Mais de 90% do ouro brasileiro importado por países europeus no ano passado teve origem em áreas com alto risco de ilegalidade, segundo estudo do Instituto Escolhas, com base em dados oficiais do governo brasileiro, divulgado nesta terça-feira (13).
O estudo “Europe’s Risky Gold” revela que 94% do minério brasileiro comprado pela União Europeia teve como origem os Estados do Pará e do Amazonas, localidades onde predomina a produção de ouro a partir de lavras garimpeiras, e São Paulo, estado não produtor de ouro, mas que escoa o metal retirado das áreas de garimpo ilegal.
Nos últimos anos, investigações e fiscalizações de órgãos estatais apontam a lavra garimpeira como a principal forma de extração e comercialização ilegal do minério no Brasil. Nessas localidades, conforme mostraram investigações, é recorrente haver esse tipo de exploração sem autorização legal ou em área superior à permitida, assim como extração de áreas de conservação e de terras indígenas.
Da aproximadamente 1,7 tonelada de ouro importada do Brasil pela Europa no ano passado, 1,5 tonelada saiu de áreas de alto risco de ilegalidade. Em valores, segundo o estudo, 93 milhões de dólares dos 99 milhões de dólares negociados com países europeus saiu dessas áreas de risco.
Os dados apontam que, em 2023, todo o ouro brasileiro importado pela Alemanha — o equivalente a 1.289 quilos, avaliados em US$ 78 milhões — teve como origem áreas de risco de ilegalidade do Amazonas. A Itália, por sua vez, importou 71% de ouro brasileiro de áreas de risco, o que dá 254 quilos de ouro do Pará e de São Paulo (US$ 15 milhões).
A diretora de pesquisa do Instituto Escolhas, Larissa Rodrigues, disse que há muitos pontos cegos na chamada política de análise prévia do ouro comprado pela União Europeia. O bloco econômico tem uma rigorosa legislação de minerais de conflito, que em tese prevê uma série de restrições para comercialização de minérios de origem duvidosa ou ilícita.
“Europa, 94% do ouro que você está comprando do Brasil é ilegal? Não, mas estão comprando de áreas que são frágeis na origem, de vendedores intermediários, de centenas de garimpos e pessoas diferentes”, afirmou.
“A União Europeia tem muitos pontos cegos na sua política de ‘due diligence’, então hoje não se pode dizer que tem uma política de compra responsável”, destacou.
O Brasil é o 14º maior produtor mundial do minério. No ano passado, o país exportou para o mundo 68 toneladas de ouro, avaliados em US$ 3,5 bilhões. Canadá, com 30,7 toneladas; Suíça, com 14,1 toneladas; e Reino Unido, com 7,2 toneladas, são os principais destinatários do ouro exportado pelo país.

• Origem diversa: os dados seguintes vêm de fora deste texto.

-- ==== Sys2Proof/Laws/KeptArb.lean ====
section
/-! SUPPORT. The operations of Arb.lean keep the queue and the canonical register file. -/

set_option linter.unusedSimpArgs false

namespace Sys2Proof.Machine

open State

theorem State.setBridge_kept {z s : State} (h : State.Kept z s) (k r d v : Nat) : State.Kept z (State.setBridge s k r d v) := by
  dsimp only [State.setBridge]
  repeat' (first | (with_reducible first | assumption | apply Kept.foldl | apply Kept.foldl1 | apply Kept.foldl2) | (simp only [Kept.mk_iff, Kept.tick_iff]) | split | intro _)

theorem State.slotInc_kept {z s : State} (h : State.Kept z s) (k c cat : Nat) : State.Kept z (State.slotInc s k c cat) := by
  dsimp only [State.slotInc]
  repeat' (first | (with_reducible first | assumption | apply Kept.foldl | apply Kept.foldl1 | apply Kept.foldl2 | apply fset_kept | apply setWide_kept) | (simp only [Kept.mk_iff, Kept.tick_iff]) | split | intro _)

theorem State.settle_kept {z s : State} (h : State.Kept z s) (k c cat : Nat) : State.Kept z (State.settle s k c cat) := by
  dsimp only [State.settle]
  repeat' (first | (with_reducible first | assumption | apply Kept.foldl | apply Kept.foldl1 | apply Kept.foldl2 | apply countEvt_kept | apply slotInc_kept) | (simp only [Kept.mk_iff, Kept.tick_iff]) | split | intro _)

theorem State.waitSlot_kept {z s : State} (h : State.Kept z s) (k n : Nat) : State.Kept z (State.waitSlot s k n) := by
  dsimp only [State.waitSlot]
  repeat' (first | (with_reducible first | assumption | apply Kept.foldl | apply Kept.foldl1 | apply Kept.foldl2) | (simp only [Kept.mk_iff, Kept.tick_iff]) | split | intro _)

theorem State.passSlot_kept {z s : State} (h : State.Kept z s) (k : Nat) (crossed : Bool) : State.Kept z (State.passSlot s k crossed) := by
  dsimp only [State.passSlot]
  repeat' (first | (with_reducible first | assumption | apply Kept.foldl | apply Kept.foldl1 | apply Kept.foldl2 | apply fput_kept | apply setWide_kept | apply waitSlot_kept) | (simp only [Kept.mk_iff, Kept.tick_iff]) | split | intro _)

theorem State.noteEmpty_kept {z s : State} (h : State.Kept z s) (k : Nat) : State.Kept z (State.noteEmpty s k) := by
  dsimp only [State.noteEmpty]
  repeat' (first | (with_reducible first | assumption | apply Kept.foldl | apply Kept.foldl1 | apply Kept.foldl2) | (simp only [Kept.mk_iff, Kept.tick_iff]) | split | intro _)

theorem State.noteHead_kept {z s : State} (h : State.Kept z s) (k : Nat) (el : List FTxn) (next : Nat) (t : FTxn) (wait : Bool) : State.Kept z (State.noteHead s k el next t wait) := by
  dsimp only [State.noteHead]
  repeat' (first | (with_reducible first | assumption | apply Kept.foldl | apply Kept.foldl1 | apply Kept.foldl2) | (simp only [Kept.mk_iff, Kept.tick_iff]) | split | intro _)

theorem State.noteClass_kept {z s : State} (h : State.Kept z s) (k : Nat) (el : List FTxn) (c : Nat) : State.Kept z (State.noteClass s k el c) := by
  dsimp only [State.noteClass]
  repeat' (first | (with_reducible first | assumption | apply Kept.foldl | apply Kept.foldl1 | apply Kept.foldl2) | (simp only [Kept.mk_iff, Kept.tick_iff]) | split | intro _)

theorem State.noteEligible_kept {z s : State} (h : State.Kept z s) (k : Nat) (el : List FTxn) (busy : Option Nat) : State.Kept z (State.noteEligible s k el busy) := by
  dsimp only [State.noteEligible]
  repeat' (first | (with_reducible first | assumption | apply Kept.foldl | apply Kept.foldl1 | apply Kept.foldl2 | apply noteEmpty_kept | apply noteHead_kept | apply noteClass_kept) | (simp only [Kept.mk_iff, Kept.tick_iff]) | split | intro _)

theorem State.startBurst_kept {z s : State} (h : State.Kept z s) (k : Nat) (b : Burst) (fix : Bool) : State.Kept z (State.startBurst s k b fix) := by
  dsimp only [State.startBurst]
  repeat' (first | (with_reducible first | assumption | apply Kept.foldl | apply Kept.foldl1 | apply Kept.foldl2 | apply rcInc_kept | apply setBridge_kept) | (simp only [Kept.mk_iff, Kept.tick_iff]) | split | intro _)

theorem State.sample_kept {z s : State} (h : State.Kept z s) (k kind rq : Nat) : State.Kept z (State.sample s k kind rq) := by
  dsimp only [State.sample]
  repeat' (first | (with_reducible first | assumption | apply Kept.foldl | apply Kept.foldl1 | apply Kept.foldl2 | apply fset_kept | apply fput_kept | apply setWide_kept | apply intSet_kept) | (simp only [Kept.mk_iff, Kept.tick_iff]) | split | intro _)

theorem State.number_kept {z s : State} (h : State.Kept z s) (k : Nat) (t : FTxn) : State.Kept z (State.number s k t).1 := by
  dsimp only [State.number]
  repeat' (first | (with_reducible first | assumption | apply Kept.foldl | apply Kept.foldl1 | apply Kept.foldl2) | (simp only [Kept.mk_iff, Kept.tick_iff]) | split | intro _)

theorem State.setHead_kept {z s : State} (h : State.Kept z s) (k rq : Nat) (t : FTxn) : State.Kept z (State.setHead s k rq t) := by
  dsimp only [State.setHead]
  repeat' (first | (with_reducible first | assumption | apply Kept.foldl | apply Kept.foldl1 | apply Kept.foldl2 | apply setQueue_kept) | (simp only [Kept.mk_iff, Kept.tick_iff]) | split | intro _)

theorem State.grantTxn_kept {z s : State} (h : State.Kept z s) (k : Nat) (t : FTxn) (green nth : Bool) : State.Kept z (State.grantTxn s k t green nth) := by
  dsimp only [State.grantTxn]
  repeat' (first | (with_reducible first | assumption | apply Kept.foldl | apply Kept.foldl1 | apply Kept.foldl2 | apply take_kept | apply startBurst_kept | apply sample_kept | apply number_kept | apply setHead_kept) | (simp only [Kept.mk_iff, Kept.tick_iff]) | split | intro _)

theorem State.grantFlit_kept {z s : State} (h : State.Kept z s) (k : Nat) (f : Flit) (kind : Nat) (rc : Nat × Bool) (c : Copy) : State.Kept z (State.grantFlit s k f kind rc c) := by
  dsimp only [State.grantFlit]
  repeat' (first | (with_reducible first | assumption | apply Kept.foldl | apply Kept.foldl1 | apply Kept.foldl2 | apply startBurst_kept | apply sample_kept) | (simp only [Kept.mk_iff, Kept.tick_iff]) | split | intro _)

theorem State.noteWait_kept {z s : State} (h : State.Kept z s) (k : Nat) (t : FTxn) : State.Kept z (State.noteWait s k t) := by
  dsimp only [State.noteWait]
  repeat' (first | (with_reducible first | assumption | apply Kept.foldl | apply Kept.foldl1 | apply Kept.foldl2 | apply rcInc_kept | apply setHead_kept) | (simp only [Kept.mk_iff, Kept.tick_iff]) | split | intro _)

theorem State.noteWaits_kept {z s : State} (h : State.Kept z s) (k : Nat) : State.Kept z (State.noteWaits s k) := by
  dsimp only [State.noteWaits]
  repeat' (first | (with_reducible first | assumption | apply Kept.foldl | apply Kept.foldl1 | apply Kept.foldl2 | apply noteWait_kept) | (simp only [Kept.mk_iff, Kept.tick_iff]) | split | intro _)

theorem State.arbDecide_kept {z s : State} (h : State.Kept z s) (k : Nat) : State.Kept z (State.arbDecide s k).1 := by
  dsimp only [State.arbDecide]
  repeat' (first | (with_reducible first | assumption | apply Kept.foldl | apply Kept.foldl1 | apply Kept.foldl2 | apply fput_kept | apply noteEligible_kept | apply grantTxn_kept | apply grantFlit_kept | apply noteWaits_kept) | (simp only [Kept.mk_iff, Kept.tick_iff]) | split | intro _)

theorem State.settleIdle_kept {z s : State} (h : State.Kept z s) (k : Nat) (won : Option Nat) (refused : Bool) : State.Kept z (State.settleIdle s k won refused) := by
  dsimp only [State.settleIdle]
  repeat' (first | (with_reducible first | assumption | apply Kept.foldl | apply Kept.foldl1 | apply Kept.foldl2 | apply slotInc_kept | apply settle_kept) | (simp only [Kept.mk_iff, Kept.tick_iff]) | split | intro _)

theorem State.confirm_kept {z s : State} (h : State.Kept z s) (k : Nat) (b : Burst) : State.Kept z (State.confirm s k b) := by
  dsimp only [State.confirm]
  repeat' (first | (with_reducible first | assumption | apply Kept.foldl | apply Kept.foldl1 | apply Kept.foldl2 | apply fset_kept | apply fmax_kept | apply rcInc_kept) | (simp only [Kept.mk_iff, Kept.tick_iff]) | split | intro _)

theorem State.takeFromQueue_kept {z s : State} (h : State.Kept z s) (k : Nat) (b : Burst) : State.Kept z (State.takeFromQueue s k b) := by
  dsimp only [State.takeFromQueue]
  repeat' (first | (with_reducible first | assumption | apply Kept.foldl | apply Kept.foldl1 | apply Kept.foldl2 | apply setQueue_kept) | (simp only [Kept.mk_iff, Kept.tick_iff]) | split | intro _)

theorem State.piggy_kept {z s : State} (h : State.Kept z s) (k : Nat) (f : Flit) : State.Kept z (State.piggy s k f).1 := by
  dsimp only [State.piggy]
  repeat' (first | (with_reducible first | assumption | apply Kept.foldl | apply Kept.foldl1 | apply Kept.foldl2) | (simp only [Kept.mk_iff, Kept.tick_iff]) | split | intro _)

theorem State.overrun_kept {z s : State} (h : State.Kept z s) (k : Nat) (b : Burst) (f : Flit) : State.Kept z (State.overrun s k b f) := by
  dsimp only [State.overrun]
  repeat' (first | (with_reducible first | assumption | apply Kept.foldl | apply Kept.foldl1 | apply Kept.foldl2 | apply fmax_kept | apply rcInc_kept) | (simp only [Kept.mk_iff, Kept.tick_iff]) | split | intro _)

theorem State.beat_kept {z s : State} (h : State.Kept z s) (k : Nat) (b : Burst) : State.Kept z (State.beat s k b) := by
  dsimp only [State.beat]
  repeat' (first | (with_reducible first | assumption | apply Kept.foldl | apply Kept.foldl1 | apply Kept.foldl2 | apply countEvt_kept | apply xbOcc_kept | apply ejectTo_kept | apply setRet_kept | apply spillCopies_kept | apply settle_kept | apply passSlot_kept | apply piggy_kept | apply overrun_kept) | (simp only [Kept.mk_iff, Kept.tick_iff]) | split | intro _)

theorem State.decideFree_kept {z s : State} (h : State.Kept z s) (k : Nat) : State.Kept z (State.decideFree s k) := by
  dsimp only [State.decideFree]
  repeat' (first | (with_reducible first | assumption | apply Kept.foldl | apply Kept.foldl1 | apply Kept.foldl2 | apply arbDecide_kept) | (simp only [Kept.mk_iff, Kept.tick_iff]) | split | intro _)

A diretora do Escolhas também chama atenção para a situação específica da Suíça, segundo mercado importador do ouro brasileiro e responsável por 70% do abastecimento do minério em toda a Europa. Ela disse que o país nem sempre verifica a origem de suas aquisições do Brasil, levando a uma triangulação.
“O Brasil pode não ser seu principal ou grande fornecedor de ouro, mas a gente está mostrando que vocês têm um ponto cego na regra de due diligence bastante grande no caso brasileiro, porque o ouro que vocês compram daqui, que não consideram uma área de risco, tem risco de ilegalidade”, disse.
Em 2021, o Brasil registrou 52,8 toneladas de ouro com graves indícios de ilegalidade, o que equivale a 54% da produção nacional, segundo estudo anterior do instituto.
Rodrigues disse que é preciso ampliar a rastreabilidade da origem do ouro no país, destacando que há projetos em discussão no Congresso Nacional que aperfeiçoam a prática.
A diretora da entidade reconhece que houve avanços no ano passado no combate ao minério ilegal, com a adoção da nota fiscal eletrônica e com o fim da presunção da boa-fé na comercialização do ouro por decisão do Supremo Tribunal Federal (STF). Segundo ela, houve um “choque” no comércio de ouro, com queda de 30% nas exportações. Ainda não é possível verificar se a produção realmente caiu ou se o minério estaria sendo estocado para futura venda, acrescentou.